Он отпустил несколько игривых шуточек про сестер, но это было в порядке вещей, вполне естественно с его стороны, и я не стал на него сердиться. К тому же надо принять во внимание, что в больнице всегда жарко и у сестер под халатом обычно почти ничего нет, разве что лифчик и трусики, четко различимые под полупрозрачной тканью. И это, несомненно, создает некую эротическую ауру, легкую, но устойчивую, тем более что они к тебе прикасаются, что ты сам почти голый, и так далее. А больному телу, увы, все еще хочется наслаждений. Впрочем, я отмечаю это скорее для памяти; сам я был тогда в состоянии почти полной эротической бесчувственности, по крайней мере в первую неделю.
Сестры и соседи по палате явно были удивлены, что ко мне, кроме Тиссерана, никто не приходит; и я довел до общего сведения, что находился в Руане по делам службы, когда угодил в больницу; я впервые в этом городе, я здесь никого не знаю. В общем, меня занес сюда случай.
Но ведь наверняка есть кто-то, кому следует знать о моей болезни, кто-то, с кем я хотел бы связаться, разве нет? Нет.
Выдержать вторую неделю было несколько труднее; я начинал выздоравливать, мне уже хотелось на улицу. Жизнь, как говорится, брала свое. Тиссеран больше не приносил мне пирожных; должно быть, теперь он показывал свой коронный номер дижонской публике.
В понедельник утром я случайно услышал по транзистору, что студенты прекратили демонстрации: конечно же, они получили то, чего добивались. Но зато началась забастовка железнодорожников, причем в очень накаленной обстановке; видя твердость и непримиримость бастующих, официальные профсоюзы вконец растерялись. Итак, мир остался прежним. Борьба продолжалась.
На следующий день в больницу позвонили из нашей фирмы; это была секретарша директора, которой доверили деликатную миссию проведать меня. Она была безупречна, сказала все, что в таких случаях полагается говорить, заверила меня, будто для фирмы самое главное – чтобы я поскорее поправился. Тем не менее она хотела бы знать, буду ли я в состоянии съездить в Ларош-сюр-Ион, как было намечено. Я ответил, что пока еще не знаю, но рвусь туда всей душой. Она как-то глупо рассмеялась; но она вообще дура, я это давно заметил.
Через день я вышел из больницы – думаю, несколько раньше, чем хотелось бы врачам.

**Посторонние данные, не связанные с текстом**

-- ==== Sys2Proof/Tests/Slice0.lean ====
section
/-! SUPPORT. Tests: the words of the spec's examples decode to their instructions, ill-formed terms are refused, one-step
results worked out in the spec, and a witness for the hypotheses of each statement. Every expected value is from
`spec/` (the Example line of the rule named, or the row of `spec/95_test_vectors.md` named). -/

set_option Elab.async false
set_option maxRecDepth 4000

namespace Sys2Proof.Tests

open Sys2Proof.Machine Sys2Proof.Safety

/-! ## Harts and states -/

def h32 : Isa := { xlen := .rv32, hasC := true }
def h64 : Isa := { xlen := .rv64, hasC := true }
def n32 : Isa := { xlen := .rv32, hasC := false }
def n64 : Isa := { xlen := .rv64, hasC := false }

/-- The state after reset on a hart, with some registers set. -/
def given (isa : Isa) (regs : List (Reg × Word)) : State :=
  regs.foldl (fun s r => s.setX r.1 r.2) { State.reset with cfg := { resetConfig with isa := isa } }

def getReg (o : Out) (r : Reg) : Option Word :=
  match o with
  | .next t => some (t.getX r)
  | _ => none

def getPc (o : Out) : Option Word :=
  match o with
  | .next t => some t.pc
  | _ => none

def getMem (o : Out) (a n : Nat) : Option Word :=
  match o with
  | .next t => some (t.mem.load a n)
  | _ => none

/-- A field of the state an instruction leaves. -/
def get {α : Type} (o : Out) (f : State → α) : Option α :=
  match o with
  | .next t => some (f t)
  | _ => none

/-! ## Decoding: the word of every instruction's Example or Encoding line (R403 to R637) -/

def decodesTo (isa : Isa) (rows : List (BitVec 32 × Instr)) : Bool :=
  rows.all fun r => decide (decode isa (.word r.1) = .ok r.2)

def parcelsTo (isa : Isa) (rows : List (BitVec 16 × Instr)) : Bool :=
  rows.all fun r => decide (decode isa (.parcel r.1) = .ok r.2)

theorem test_decode_integer_1 :
    decodesTo h64
     [(0x80000537, .lui 10 0x80000), (0x00001517, .auipc 10 1), (0xFFF58513, .addi 10 11 (-1)),
      (0xFFF5A513, .slti 10 11 (-1)), (0xFFF5B513, .sltiu 10 11 (-1)), (0xFFF5C513, .xori 10 11 (-1)),
      (0x0F05E513, .ori 10 11 240), (0x0FF5F513, .andi 10 11 255), (0x00459513, .slli 10 11 4),
      (0x0045D513, .srli 10 11 4), (0x4045D513, .srai 10 11 4), (0x00C58533, .add 10 11 12),
      (0x40C58533, .sub 10 11 12), (0x00C59533, .sll 10 11 12), (0x00C5A533, .slt 10 11 12),
      (0x00C5B533, .sltu 10 11 12), (0x00C5C533, .xor 10 11 12), (0x00C5D533, .srl 10 11 12),
      (0x40C5D533, .sra 10 11 12), (0x00C5E533, .or 10 11 12)] = true := by
  decide

theorem test_decode_integer_2 :
    decodesTo h64
     [(0x00C5F533, .and 10 11 12), (0x0015851B, .addiw 10 11 1), (0x01F5951B, .slliw 10 11 31),
      (0x0045D51B, .srliw 10 11 4), (0x4045D51B, .sraiw 10 11 4), (0x00C5853B, .addw 10 11 12),
      (0x40C5853B, .subw 10 11 12), (0x00C5953B, .sllw 10 11 12), (0x00C5D53B, .srlw 10 11 12),
      (0x40C5D53B, .sraw 10 11 12)] = true := by
  decide

theorem test_decode_control :
    decodesTo h64
     [(0x001000EF, .jal 1 1024), (0x004500E7, .jalr 1 10 4), (0x00B50463, .beq 10 11 4),
      (0xFEB51EE3, .bne 10 11 (-2)), (0x00B54863, .blt 10 11 8), (0x00B55863, .bge 10 11 8),
      (0x00B56863, .bltu 10 11 8), (0x00B57863, .bgeu 10 11 8)] = true := by
  decide

theorem test_decode_loadstore :
    decodesTo h64
     [(0x00058503, .lb 10 11 0), (0x00059503, .lh 10 11 0), (0x0005A503, .lw 10 11 0),
      (0x0005B503, .ld 10 11 0), (0x0005C503, .lbu 10 11 0), (0x0005D503, .lhu 10 11 0),
      (0x0005E503, .lwu 10 11 0), (0x00A58023, .sb 10 11 0), (0x00A59023, .sh 10 11 0),
      (0x00A5A023, .sw 10 11 0), (0x00A5B023, .sd 10 11 0)] = true := by
  decide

Как правило, они стараются продержать тебя подольше, чтобы поднять коэффициент занятости коек; но приближались праздники, и это, вероятно, смягчило их сердца. Впрочем, главный врач в самом начале заверил меня: «К Рождеству вы будете дома»; такой он дал мне срок. Не знаю, буду ли я дома, но где-нибудь точно буду.
Я попрощался с рабочим, которого накануне оперировали. По словам врачей, операция прошла очень успешно; тем не менее выглядел он без пяти минут покойником.
Его жена непременно захотела, чтобы я попробовал пирог с яблоками, который муж был не в силах съесть. Я попробовал; пирог был восхитительный.
– Мужайся, парень! – сказал он мне на прощание. Я пожелал ему того же. Он был прав; мужество – это такая вещь, которая всегда может пригодиться.
Руан-Париж. Всего три недели назад я проделал этот путь в обратном направлении. Что с тех пор изменилось? Там, на краю долины, над деревнями и поселками по-прежнему поднимается дымок – как обещание безмятежного счастья. Трава по-прежнему зеленая. Солнечно, но иногда, будто для контраста, набегают маленькие облачка; свет скорее весенний, чем зимний. Но чуть дальше луга залиты водой, видно, как она подрагивает между стволами ив; сразу представляешь себе скользкую черную грязь, в которой вдруг увязают ноги.